Collected data:

★ ★ ★ ★ ★

-- ==== Sys2Proof/Machine/Regs.lean ====
section
/-!
DEFINITION. The register pages: one row for each register of the index (18_register_index.md R475 to R492), with its
offset in the page, its reset value and the bits of each access type (00_scope.md R6, Table 00-5), written from the
register tables and field tables of the owning chapters; and the byte address of every register, by name.
-/

namespace Sys2Proof.Machine

/-- One row of a register page. `n` elements at a `stride`; `rw`, `w1c`, `w1s`, `wo`, `rwp` are the masks of the fields of
each access type (R6); bits in none of them are read-only or reserved. `cnt` marks a counter that FREEZE holds (R14: which registers of a
page are its counters is DESIGN CHOICE, log entry 18). -/
structure RegDef where
  name   : String
  off    : Nat
  n      : Nat
  stride : Nat
  reset  : Nat
  rw     : Nat
  w1c    : Nat
  w1s    : Nat
  wo     : Nat
  rwp    : Nat
  cnt    : Bool
  deriving DecidableEq, Repr

/-! Page numbers (R476, Table 18-2). -/
abbrev pgSYS : Nat := 0
abbrev pgPROT : Nat := 1
abbrev pgHOSTIF : Nat := 2
abbrev pgBOOT : Nat := 3
abbrev pgCLKGEN : Nat := 4
abbrev pgPLLM : Nat := 5
abbrev pgDPLL : Nat := 6
abbrev pgTIMEBASE : Nat := 7
abbrev pgCOMPOSITOR : Nat := 8
abbrev pgGALLEY : Nat := 9
abbrev pgTWIN : Nat := 0xa
abbrev pgARB : Nat := 0xb
abbrev pgMATRIX : Nat := 0xc
abbrev pgDDRC : Nat := 0xd
abbrev pgDDRPHY : Nat := 0xe
abbrev pgECC : Nat := 0xf
abbrev pgPORTG (p : Nat) : Nat := 0x10 + p
abbrev pgAES3 : Nat := 0x14
abbrev pgASRC : Nat := 0x15
abbrev pgNET (p : Nat) : Nat := 0x16 + p
abbrev pgSWITCH : Nat := 0x18
abbrev pgPTP : Nat := 0x19
abbrev pgSTREAMRX : Nat := 0x1a
abbrev pgSTREAMTX : Nat := 0x1b
abbrev pgBASIN : Nat := 0x1c
abbrev pgJET : Nat := 0x1d
abbrev pgSENSE : Nat := 0x1e
abbrev pgGPIO : Nat := 0x1f
abbrev pgPRESS (p : Nat) : Nat := 0x20 + p
abbrev pgMETER : Nat := 0x30
abbrev pgRECORDER : Nat := 0x31
abbrev pgPLAYER : Nat := 0x32
abbrev pgINTC : Nat := 0x33
abbrev pgMON : Nat := 0x34
abbrev pgOTP : Nat := 0x35

/-- The byte address of offset `off` of page `p` (R475). -/
abbrev pageAddr (p off : Nat) : Nat := 0x10000 + 0x1000 * p + off
abbrev aCTRL (p : Nat) : Nat := pageAddr p 0x008
abbrev aISTAT (p : Nat) : Nat := pageAddr p 0x010
abbrev aIEN (p : Nat) : Nat := pageAddr p 0x014
abbrev aERRCAP (p : Nat) : Nat := pageAddr p 0x01C
abbrev aERRADDR (p : Nat) : Nat := pageAddr p 0x020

★ ★ ★ ★ ★

AIM OF THE TASK:
Look above for the line holding "offset in the". Print it and every line after it, exactly, through the line holding "deriving DecidableEq, Repr".

SOLUTION:
offset in the page, its reset value and the bits of each access type (00_scope.md R6, Table 00-5), written from the
register tables and field tables of the owning chapters; and the byte address of every register, by name.
-/

namespace Sys2Proof.Machine

/-- One row of a register page. `n` elements at a `stride`; `rw`, `w1c`, `w1s`, `wo`, `rwp` are the masks of the fields of
each access type (R6); bits in none of them are read-only or reserved. `cnt` marks a counter that FREEZE holds (R14: which registers of a
page are its counters is DESIGN CHOICE, log entry 18). -/
structure RegDef where
  name   : String
  off    : Nat
  n      : Nat
  stride : Nat
  reset  : Nat
  rw     : Nat
  w1c    : Nat
  w1s    : Nat
  wo     : Nat
  rwp    : Nat
  cnt    : Bool
  deriving DecidableEq, Repr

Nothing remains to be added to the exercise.